Work to be completed — Pick each line containing "window" out of the records.

(Beginning of Supplied entries)

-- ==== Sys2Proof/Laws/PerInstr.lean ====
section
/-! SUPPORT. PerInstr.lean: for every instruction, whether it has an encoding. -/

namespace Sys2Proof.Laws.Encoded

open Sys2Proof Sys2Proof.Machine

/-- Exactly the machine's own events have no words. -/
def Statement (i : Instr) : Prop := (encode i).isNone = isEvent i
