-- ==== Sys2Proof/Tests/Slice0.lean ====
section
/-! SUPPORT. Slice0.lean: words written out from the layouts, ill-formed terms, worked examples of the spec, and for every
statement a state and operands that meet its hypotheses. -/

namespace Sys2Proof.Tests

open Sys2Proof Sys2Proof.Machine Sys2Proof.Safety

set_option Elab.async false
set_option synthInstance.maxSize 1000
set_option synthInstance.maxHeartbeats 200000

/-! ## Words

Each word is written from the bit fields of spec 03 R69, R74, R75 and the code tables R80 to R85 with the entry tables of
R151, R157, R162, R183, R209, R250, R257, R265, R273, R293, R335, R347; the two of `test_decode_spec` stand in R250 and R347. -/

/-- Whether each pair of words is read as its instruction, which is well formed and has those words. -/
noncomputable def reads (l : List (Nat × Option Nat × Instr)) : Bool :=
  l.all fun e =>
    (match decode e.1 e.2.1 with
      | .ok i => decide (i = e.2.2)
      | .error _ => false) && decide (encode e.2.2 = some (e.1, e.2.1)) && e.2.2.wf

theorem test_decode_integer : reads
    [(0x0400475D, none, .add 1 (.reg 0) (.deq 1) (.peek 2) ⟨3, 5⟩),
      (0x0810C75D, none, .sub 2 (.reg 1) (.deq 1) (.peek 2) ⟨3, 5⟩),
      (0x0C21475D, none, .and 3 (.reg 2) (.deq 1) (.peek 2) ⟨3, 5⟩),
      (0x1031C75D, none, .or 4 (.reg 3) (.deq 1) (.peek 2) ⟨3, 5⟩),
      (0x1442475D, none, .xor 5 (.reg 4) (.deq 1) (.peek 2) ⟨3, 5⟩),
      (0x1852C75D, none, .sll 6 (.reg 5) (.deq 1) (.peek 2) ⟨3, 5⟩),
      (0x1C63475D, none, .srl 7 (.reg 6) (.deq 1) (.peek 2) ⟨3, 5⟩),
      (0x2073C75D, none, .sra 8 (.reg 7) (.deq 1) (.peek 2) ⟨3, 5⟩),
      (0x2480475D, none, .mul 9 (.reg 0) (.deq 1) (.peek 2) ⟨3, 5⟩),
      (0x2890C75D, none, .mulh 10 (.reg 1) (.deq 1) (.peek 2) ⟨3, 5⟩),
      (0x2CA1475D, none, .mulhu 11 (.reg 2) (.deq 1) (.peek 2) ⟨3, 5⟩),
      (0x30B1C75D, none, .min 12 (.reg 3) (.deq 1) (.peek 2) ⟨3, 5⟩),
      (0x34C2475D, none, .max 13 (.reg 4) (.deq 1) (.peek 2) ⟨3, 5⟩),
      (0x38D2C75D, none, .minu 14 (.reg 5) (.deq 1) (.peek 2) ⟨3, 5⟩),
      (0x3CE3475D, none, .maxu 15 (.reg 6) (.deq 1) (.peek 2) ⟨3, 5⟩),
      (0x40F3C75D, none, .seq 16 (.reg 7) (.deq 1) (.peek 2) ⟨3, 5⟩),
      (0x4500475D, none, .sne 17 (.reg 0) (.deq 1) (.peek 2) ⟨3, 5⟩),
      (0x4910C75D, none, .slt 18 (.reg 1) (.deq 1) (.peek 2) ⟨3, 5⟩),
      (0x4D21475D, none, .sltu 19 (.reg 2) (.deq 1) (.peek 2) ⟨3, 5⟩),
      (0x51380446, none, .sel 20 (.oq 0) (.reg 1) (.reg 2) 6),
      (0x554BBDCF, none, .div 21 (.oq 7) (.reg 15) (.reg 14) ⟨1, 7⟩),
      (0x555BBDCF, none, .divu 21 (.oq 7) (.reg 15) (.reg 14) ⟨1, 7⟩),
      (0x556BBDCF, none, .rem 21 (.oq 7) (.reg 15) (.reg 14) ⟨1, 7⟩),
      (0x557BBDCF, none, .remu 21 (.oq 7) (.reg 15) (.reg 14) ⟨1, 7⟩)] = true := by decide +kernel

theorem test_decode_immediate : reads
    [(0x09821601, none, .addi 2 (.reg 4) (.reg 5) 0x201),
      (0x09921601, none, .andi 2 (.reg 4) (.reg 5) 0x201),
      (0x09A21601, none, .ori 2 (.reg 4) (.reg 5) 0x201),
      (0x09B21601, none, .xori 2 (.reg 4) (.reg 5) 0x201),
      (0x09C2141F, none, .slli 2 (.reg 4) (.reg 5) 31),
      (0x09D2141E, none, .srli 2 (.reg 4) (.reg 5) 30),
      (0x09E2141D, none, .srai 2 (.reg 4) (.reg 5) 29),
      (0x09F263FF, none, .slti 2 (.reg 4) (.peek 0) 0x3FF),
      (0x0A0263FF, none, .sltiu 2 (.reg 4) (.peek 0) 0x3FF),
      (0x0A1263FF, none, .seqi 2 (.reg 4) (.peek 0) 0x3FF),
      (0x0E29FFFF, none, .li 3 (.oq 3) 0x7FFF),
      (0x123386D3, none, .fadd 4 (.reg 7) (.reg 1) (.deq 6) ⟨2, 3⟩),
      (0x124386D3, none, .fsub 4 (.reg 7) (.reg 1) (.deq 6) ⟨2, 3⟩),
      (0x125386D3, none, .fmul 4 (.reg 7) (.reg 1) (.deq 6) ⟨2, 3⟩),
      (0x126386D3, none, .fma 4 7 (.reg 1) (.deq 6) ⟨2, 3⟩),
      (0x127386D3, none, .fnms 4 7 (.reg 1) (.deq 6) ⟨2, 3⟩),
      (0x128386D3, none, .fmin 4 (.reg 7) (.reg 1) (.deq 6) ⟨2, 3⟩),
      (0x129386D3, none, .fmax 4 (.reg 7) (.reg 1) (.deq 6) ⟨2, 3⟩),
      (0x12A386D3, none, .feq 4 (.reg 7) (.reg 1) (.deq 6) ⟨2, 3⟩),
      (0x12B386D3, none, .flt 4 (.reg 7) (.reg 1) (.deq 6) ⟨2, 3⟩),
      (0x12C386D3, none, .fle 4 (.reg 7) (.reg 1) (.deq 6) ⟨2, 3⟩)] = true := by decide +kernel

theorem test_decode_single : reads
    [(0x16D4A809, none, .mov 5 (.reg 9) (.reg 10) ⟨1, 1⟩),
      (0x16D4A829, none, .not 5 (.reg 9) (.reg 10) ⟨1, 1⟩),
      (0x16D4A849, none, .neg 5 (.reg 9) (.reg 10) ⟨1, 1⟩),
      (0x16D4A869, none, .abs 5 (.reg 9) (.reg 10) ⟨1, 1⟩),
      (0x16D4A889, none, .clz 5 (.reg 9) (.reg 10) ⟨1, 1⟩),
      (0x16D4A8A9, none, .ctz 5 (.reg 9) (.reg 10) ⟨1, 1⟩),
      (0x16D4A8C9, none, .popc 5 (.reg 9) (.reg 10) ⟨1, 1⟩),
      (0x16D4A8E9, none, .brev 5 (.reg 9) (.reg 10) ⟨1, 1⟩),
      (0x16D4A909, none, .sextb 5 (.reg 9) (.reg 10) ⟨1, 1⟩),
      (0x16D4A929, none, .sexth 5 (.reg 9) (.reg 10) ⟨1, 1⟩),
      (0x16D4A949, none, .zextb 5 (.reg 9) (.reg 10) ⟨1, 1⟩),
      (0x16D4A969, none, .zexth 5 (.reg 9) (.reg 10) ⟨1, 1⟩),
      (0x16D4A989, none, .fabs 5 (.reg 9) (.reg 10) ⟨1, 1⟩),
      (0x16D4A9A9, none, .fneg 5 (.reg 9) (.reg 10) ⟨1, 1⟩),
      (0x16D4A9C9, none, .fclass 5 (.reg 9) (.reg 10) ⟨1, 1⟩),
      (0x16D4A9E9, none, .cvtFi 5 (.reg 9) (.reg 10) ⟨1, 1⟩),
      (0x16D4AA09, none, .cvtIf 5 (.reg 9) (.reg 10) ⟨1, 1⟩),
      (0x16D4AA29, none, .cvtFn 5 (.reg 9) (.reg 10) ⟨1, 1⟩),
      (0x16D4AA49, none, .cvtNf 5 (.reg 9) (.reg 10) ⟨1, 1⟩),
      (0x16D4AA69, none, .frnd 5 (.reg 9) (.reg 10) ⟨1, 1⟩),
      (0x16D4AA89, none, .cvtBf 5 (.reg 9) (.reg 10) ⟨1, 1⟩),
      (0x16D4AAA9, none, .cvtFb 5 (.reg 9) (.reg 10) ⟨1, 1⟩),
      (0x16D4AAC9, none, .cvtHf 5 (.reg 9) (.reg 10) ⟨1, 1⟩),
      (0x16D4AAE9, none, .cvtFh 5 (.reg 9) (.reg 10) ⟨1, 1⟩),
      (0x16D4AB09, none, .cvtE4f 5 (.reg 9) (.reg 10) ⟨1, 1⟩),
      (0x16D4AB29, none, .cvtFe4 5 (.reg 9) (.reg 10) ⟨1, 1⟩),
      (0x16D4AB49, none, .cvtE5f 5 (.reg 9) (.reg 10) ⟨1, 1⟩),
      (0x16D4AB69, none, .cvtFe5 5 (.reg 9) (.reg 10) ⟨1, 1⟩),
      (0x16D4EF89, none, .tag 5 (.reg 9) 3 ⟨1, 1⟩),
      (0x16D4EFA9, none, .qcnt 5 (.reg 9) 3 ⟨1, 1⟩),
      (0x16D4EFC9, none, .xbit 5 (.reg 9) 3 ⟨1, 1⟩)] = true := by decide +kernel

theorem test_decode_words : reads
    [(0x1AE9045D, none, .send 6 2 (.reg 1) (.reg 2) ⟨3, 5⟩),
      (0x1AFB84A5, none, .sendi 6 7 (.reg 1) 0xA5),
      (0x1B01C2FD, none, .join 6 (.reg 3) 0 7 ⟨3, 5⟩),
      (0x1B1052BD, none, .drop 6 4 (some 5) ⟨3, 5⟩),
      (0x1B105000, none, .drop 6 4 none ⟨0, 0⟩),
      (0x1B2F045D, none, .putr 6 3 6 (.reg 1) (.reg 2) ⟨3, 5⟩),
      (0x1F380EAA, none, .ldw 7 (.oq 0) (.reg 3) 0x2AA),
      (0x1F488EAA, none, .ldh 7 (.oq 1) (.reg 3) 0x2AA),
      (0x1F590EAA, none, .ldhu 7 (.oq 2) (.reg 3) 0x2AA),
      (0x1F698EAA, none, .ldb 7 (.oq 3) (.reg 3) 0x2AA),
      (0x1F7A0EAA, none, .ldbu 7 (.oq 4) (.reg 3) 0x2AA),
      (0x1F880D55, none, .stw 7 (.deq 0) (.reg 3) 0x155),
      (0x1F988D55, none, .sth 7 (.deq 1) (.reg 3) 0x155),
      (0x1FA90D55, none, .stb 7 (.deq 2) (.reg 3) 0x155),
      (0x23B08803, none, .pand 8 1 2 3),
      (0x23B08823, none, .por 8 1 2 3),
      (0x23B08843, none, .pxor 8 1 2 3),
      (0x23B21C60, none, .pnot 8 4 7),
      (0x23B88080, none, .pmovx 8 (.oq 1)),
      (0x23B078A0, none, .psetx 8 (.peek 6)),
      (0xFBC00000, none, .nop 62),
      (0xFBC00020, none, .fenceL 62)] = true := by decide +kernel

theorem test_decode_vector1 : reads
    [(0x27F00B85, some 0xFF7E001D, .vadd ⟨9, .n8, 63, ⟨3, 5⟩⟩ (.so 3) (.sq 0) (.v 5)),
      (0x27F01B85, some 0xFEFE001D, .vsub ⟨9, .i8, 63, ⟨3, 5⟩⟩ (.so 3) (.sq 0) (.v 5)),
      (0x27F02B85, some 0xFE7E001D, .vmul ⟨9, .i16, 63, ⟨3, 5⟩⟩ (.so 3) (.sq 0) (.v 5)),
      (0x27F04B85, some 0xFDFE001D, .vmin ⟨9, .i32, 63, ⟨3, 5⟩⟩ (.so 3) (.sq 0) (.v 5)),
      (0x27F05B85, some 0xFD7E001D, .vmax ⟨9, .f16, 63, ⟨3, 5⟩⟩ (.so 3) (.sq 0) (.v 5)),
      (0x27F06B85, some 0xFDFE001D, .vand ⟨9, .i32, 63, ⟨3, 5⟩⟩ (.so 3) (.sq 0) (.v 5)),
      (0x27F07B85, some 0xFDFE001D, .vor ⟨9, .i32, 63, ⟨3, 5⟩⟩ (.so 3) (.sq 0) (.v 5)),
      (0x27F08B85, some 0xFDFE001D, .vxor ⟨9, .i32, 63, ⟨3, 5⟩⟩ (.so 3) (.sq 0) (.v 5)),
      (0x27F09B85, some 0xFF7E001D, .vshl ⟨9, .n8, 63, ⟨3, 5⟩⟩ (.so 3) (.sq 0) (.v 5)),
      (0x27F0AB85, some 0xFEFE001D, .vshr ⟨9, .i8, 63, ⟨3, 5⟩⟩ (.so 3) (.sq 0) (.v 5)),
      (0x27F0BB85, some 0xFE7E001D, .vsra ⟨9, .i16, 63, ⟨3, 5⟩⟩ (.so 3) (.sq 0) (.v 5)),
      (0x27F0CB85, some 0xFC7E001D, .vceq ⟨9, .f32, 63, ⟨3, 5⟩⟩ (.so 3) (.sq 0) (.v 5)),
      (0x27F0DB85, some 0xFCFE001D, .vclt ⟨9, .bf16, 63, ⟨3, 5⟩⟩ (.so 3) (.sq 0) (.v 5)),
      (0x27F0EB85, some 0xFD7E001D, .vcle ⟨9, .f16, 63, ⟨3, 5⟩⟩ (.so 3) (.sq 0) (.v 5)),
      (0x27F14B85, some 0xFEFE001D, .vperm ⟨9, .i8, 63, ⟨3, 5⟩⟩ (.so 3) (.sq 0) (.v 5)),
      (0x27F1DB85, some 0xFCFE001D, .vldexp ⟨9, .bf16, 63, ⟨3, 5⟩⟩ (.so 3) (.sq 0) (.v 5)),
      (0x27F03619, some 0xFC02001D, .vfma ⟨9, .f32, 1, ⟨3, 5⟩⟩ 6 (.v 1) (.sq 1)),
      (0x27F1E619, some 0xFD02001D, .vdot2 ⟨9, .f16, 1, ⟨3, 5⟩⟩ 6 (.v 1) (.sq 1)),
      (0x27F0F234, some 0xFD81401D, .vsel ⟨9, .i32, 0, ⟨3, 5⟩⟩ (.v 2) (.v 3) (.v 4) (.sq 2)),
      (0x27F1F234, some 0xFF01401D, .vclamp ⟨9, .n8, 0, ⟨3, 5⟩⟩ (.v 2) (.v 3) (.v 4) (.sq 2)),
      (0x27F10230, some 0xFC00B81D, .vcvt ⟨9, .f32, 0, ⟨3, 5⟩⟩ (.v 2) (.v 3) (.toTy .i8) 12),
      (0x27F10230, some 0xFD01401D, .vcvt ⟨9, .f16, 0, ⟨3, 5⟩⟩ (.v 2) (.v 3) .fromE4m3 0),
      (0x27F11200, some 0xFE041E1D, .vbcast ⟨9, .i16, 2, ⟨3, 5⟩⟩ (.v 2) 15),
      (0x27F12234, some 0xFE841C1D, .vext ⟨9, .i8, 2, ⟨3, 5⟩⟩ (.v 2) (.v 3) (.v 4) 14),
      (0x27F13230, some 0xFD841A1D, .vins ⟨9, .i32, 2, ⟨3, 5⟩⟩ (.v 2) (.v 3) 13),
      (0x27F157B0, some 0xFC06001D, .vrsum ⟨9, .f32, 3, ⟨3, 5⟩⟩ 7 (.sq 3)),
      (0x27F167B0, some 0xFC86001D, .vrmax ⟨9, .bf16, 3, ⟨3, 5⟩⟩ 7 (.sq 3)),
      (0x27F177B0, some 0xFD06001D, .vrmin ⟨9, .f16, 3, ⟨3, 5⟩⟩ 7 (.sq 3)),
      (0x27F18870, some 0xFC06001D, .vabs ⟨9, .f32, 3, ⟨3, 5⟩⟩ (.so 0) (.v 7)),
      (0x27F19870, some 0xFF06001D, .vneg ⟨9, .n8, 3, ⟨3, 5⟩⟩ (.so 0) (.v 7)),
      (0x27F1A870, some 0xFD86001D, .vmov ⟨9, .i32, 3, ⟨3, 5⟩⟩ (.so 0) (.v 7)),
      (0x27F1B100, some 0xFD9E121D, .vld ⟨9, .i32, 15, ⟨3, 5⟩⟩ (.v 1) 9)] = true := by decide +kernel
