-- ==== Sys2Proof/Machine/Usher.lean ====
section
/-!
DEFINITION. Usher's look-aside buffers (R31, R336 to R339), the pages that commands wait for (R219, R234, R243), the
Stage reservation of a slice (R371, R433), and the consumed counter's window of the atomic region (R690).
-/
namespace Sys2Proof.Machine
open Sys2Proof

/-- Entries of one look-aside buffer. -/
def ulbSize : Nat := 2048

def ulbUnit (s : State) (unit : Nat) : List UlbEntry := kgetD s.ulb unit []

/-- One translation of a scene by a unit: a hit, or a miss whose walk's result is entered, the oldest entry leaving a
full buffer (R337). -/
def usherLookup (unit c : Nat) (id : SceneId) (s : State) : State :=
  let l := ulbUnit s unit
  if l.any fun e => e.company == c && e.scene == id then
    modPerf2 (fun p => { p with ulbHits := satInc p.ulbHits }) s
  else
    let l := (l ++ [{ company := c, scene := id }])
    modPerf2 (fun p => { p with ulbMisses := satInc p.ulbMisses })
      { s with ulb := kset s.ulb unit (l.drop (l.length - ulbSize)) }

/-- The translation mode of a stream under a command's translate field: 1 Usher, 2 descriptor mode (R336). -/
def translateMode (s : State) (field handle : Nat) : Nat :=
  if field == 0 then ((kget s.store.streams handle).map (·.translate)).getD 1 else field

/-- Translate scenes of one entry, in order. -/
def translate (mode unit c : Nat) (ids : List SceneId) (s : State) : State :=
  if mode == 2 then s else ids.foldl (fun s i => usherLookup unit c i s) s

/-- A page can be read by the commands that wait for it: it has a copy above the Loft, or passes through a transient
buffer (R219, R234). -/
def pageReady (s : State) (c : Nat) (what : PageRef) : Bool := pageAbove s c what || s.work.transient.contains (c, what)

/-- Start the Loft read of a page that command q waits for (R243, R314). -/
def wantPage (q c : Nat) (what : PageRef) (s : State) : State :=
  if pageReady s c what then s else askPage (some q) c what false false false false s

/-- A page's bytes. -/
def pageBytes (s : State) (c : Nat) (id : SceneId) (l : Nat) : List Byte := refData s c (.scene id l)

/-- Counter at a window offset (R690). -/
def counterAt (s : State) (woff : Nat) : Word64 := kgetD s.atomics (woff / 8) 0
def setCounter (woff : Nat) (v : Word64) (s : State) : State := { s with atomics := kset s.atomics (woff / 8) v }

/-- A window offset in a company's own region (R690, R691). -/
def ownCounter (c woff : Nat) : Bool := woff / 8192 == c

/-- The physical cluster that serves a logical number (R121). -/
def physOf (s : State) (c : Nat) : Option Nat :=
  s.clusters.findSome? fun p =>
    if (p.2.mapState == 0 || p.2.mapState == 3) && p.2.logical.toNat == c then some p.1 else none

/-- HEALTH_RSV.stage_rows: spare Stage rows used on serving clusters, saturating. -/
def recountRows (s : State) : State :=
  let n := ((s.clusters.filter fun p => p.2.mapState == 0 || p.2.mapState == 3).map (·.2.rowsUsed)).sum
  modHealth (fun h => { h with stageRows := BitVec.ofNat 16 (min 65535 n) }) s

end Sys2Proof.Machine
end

(End of Supplied entries)

Answer section —
Stage reservation of a slice (R371, R433), and the consumed counter's window of the atomic region (R690).
/-- Counter at a window offset (R690). -/
/-- A window offset in a company's own region (R690, R691). -/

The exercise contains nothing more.